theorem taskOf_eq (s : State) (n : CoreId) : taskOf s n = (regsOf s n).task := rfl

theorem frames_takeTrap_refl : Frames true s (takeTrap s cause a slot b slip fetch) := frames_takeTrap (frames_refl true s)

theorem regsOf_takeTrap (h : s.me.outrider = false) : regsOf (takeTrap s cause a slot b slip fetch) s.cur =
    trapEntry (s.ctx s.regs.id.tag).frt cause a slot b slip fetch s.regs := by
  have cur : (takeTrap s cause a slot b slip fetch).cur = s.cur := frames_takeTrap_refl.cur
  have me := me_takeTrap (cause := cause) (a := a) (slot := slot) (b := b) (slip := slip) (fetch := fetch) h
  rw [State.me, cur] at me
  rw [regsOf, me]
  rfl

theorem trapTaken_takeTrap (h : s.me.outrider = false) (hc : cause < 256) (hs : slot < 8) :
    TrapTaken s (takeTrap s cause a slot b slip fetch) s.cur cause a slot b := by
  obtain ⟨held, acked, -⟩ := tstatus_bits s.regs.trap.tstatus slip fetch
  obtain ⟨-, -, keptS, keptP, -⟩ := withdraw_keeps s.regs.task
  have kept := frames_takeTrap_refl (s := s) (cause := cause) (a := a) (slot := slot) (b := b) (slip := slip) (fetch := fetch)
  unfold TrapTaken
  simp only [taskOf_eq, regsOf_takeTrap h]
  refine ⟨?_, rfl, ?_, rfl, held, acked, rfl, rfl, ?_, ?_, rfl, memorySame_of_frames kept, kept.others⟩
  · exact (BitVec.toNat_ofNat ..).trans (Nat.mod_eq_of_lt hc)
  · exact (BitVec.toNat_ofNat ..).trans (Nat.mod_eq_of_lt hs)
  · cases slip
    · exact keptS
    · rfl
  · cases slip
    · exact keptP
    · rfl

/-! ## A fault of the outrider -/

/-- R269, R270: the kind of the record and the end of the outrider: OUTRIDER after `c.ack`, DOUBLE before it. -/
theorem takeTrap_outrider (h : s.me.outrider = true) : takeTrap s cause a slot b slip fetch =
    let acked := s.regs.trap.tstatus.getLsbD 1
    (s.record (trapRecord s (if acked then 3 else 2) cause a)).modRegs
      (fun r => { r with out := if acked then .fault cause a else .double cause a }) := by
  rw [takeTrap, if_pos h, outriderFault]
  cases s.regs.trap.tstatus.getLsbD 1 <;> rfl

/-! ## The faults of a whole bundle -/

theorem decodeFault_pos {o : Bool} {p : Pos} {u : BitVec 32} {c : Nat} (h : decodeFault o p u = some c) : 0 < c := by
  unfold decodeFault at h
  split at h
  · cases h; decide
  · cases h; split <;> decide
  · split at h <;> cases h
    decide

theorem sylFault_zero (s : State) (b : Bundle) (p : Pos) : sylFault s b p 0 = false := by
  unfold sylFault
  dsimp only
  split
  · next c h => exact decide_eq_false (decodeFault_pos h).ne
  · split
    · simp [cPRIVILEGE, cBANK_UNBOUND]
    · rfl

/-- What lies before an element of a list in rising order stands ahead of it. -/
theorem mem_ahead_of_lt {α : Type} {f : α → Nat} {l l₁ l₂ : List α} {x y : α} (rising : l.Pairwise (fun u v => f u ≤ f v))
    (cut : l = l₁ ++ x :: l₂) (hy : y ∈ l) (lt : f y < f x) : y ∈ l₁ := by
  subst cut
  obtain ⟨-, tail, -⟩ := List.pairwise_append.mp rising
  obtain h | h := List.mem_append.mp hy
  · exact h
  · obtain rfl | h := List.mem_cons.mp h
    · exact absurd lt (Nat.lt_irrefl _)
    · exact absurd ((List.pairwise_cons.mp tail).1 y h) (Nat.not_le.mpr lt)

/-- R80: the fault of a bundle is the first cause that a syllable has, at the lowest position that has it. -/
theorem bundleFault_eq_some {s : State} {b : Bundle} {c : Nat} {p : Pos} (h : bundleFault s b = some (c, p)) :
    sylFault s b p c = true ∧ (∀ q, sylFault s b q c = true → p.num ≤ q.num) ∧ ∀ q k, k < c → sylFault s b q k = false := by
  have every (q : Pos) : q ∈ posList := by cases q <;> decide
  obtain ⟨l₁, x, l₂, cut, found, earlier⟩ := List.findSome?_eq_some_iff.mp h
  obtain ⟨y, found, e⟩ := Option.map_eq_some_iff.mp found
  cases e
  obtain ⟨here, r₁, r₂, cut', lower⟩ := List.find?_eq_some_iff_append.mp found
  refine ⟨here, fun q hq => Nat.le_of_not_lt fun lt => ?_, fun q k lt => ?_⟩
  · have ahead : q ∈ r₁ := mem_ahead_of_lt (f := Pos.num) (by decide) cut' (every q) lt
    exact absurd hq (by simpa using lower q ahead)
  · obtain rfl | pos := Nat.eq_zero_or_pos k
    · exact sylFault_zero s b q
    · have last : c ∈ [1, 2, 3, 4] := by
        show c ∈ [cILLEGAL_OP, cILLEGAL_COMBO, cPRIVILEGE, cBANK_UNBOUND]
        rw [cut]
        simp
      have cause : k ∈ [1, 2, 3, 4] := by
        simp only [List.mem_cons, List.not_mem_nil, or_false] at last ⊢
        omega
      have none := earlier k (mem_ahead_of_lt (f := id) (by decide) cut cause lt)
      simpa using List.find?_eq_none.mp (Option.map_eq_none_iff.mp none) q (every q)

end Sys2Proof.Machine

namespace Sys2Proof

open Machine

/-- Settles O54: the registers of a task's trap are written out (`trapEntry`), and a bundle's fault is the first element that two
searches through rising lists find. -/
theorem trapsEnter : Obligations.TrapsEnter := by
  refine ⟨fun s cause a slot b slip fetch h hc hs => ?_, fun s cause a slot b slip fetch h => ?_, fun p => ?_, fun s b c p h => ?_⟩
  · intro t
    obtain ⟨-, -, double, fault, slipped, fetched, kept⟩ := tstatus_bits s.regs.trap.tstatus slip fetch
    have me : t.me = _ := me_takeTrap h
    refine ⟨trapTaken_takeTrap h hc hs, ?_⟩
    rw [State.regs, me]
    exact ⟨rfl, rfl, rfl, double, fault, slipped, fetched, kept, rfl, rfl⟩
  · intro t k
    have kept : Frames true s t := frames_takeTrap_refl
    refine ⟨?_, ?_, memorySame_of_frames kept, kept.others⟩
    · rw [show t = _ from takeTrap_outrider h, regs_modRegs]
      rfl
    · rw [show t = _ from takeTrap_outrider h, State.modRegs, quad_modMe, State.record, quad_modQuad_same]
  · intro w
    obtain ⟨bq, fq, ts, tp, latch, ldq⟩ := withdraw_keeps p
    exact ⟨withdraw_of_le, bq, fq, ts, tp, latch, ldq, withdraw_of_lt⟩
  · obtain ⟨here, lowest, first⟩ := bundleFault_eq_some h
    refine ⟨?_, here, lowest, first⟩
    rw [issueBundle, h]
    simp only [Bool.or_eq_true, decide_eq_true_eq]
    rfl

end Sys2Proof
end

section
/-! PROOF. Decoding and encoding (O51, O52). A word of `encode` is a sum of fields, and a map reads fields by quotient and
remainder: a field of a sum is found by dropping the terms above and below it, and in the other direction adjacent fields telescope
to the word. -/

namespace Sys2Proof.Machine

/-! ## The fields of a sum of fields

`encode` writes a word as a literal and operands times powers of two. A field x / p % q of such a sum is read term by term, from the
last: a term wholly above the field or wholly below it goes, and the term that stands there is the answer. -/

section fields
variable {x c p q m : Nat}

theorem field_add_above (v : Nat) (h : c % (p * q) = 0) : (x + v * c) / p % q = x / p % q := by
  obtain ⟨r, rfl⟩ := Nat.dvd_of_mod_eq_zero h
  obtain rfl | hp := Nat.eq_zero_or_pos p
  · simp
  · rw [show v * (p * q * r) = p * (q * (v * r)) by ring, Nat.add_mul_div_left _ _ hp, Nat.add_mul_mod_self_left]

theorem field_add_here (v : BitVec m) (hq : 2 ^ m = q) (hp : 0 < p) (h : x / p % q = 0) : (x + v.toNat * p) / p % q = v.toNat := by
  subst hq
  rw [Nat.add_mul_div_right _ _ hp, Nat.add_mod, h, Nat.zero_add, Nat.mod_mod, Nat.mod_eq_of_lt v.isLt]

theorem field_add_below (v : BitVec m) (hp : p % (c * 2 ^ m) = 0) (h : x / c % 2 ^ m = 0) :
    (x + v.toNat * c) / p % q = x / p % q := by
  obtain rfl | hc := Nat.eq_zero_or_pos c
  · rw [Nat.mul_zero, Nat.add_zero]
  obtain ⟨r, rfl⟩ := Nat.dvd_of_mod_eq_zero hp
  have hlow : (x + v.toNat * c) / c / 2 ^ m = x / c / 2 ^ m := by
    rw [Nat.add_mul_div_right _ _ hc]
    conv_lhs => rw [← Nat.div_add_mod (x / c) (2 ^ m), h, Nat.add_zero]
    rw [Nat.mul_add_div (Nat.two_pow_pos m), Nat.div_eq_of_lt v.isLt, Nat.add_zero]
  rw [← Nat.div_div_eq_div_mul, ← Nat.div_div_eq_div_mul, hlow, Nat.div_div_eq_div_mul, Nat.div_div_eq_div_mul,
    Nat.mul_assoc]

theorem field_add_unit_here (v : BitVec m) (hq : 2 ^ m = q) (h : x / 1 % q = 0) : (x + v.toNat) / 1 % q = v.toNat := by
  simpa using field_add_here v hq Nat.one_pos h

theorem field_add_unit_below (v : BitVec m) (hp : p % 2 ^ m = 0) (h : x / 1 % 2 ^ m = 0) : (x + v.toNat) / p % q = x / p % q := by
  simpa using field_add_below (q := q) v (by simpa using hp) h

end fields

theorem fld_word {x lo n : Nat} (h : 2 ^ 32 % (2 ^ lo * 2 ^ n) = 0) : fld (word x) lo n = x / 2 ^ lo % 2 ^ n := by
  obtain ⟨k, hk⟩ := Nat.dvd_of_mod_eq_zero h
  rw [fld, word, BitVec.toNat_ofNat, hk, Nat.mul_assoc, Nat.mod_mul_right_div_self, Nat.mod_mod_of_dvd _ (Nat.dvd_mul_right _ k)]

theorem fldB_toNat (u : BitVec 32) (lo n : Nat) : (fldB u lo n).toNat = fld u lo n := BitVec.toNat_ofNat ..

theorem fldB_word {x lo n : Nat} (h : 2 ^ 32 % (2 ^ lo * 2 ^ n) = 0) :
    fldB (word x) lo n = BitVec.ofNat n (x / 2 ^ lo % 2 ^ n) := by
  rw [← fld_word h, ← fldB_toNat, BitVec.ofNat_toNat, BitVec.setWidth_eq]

----------------

#### Task
The reply should hold only the lines of the listing above starting at the line containing "theorem field_add_below (v" and ending at the line containing "rw [Nat.mul_add_div (Nat.two_pow_pos", exactly as written.

#### Your solution
theorem field_add_below (v : BitVec m) (hp : p % (c * 2 ^ m) = 0) (h : x / c % 2 ^ m = 0) :
    (x + v.toNat * c) / p % q = x / p % q := by
  obtain rfl | hc := Nat.eq_zero_or_pos c
  · rw [Nat.mul_zero, Nat.add_zero]
  obtain ⟨r, rfl⟩ := Nat.dvd_of_mod_eq_zero hp
  have hlow : (x + v.toNat * c) / c / 2 ^ m = x / c / 2 ^ m := by
    rw [Nat.add_mul_div_right _ _ hc]
    conv_lhs => rw [← Nat.div_add_mod (x / c) (2 ^ m), h, Nat.add_zero]
    rw [Nat.mul_add_div (Nat.two_pow_pos m), Nat.div_eq_of_lt v.isLt, Nat.add_zero]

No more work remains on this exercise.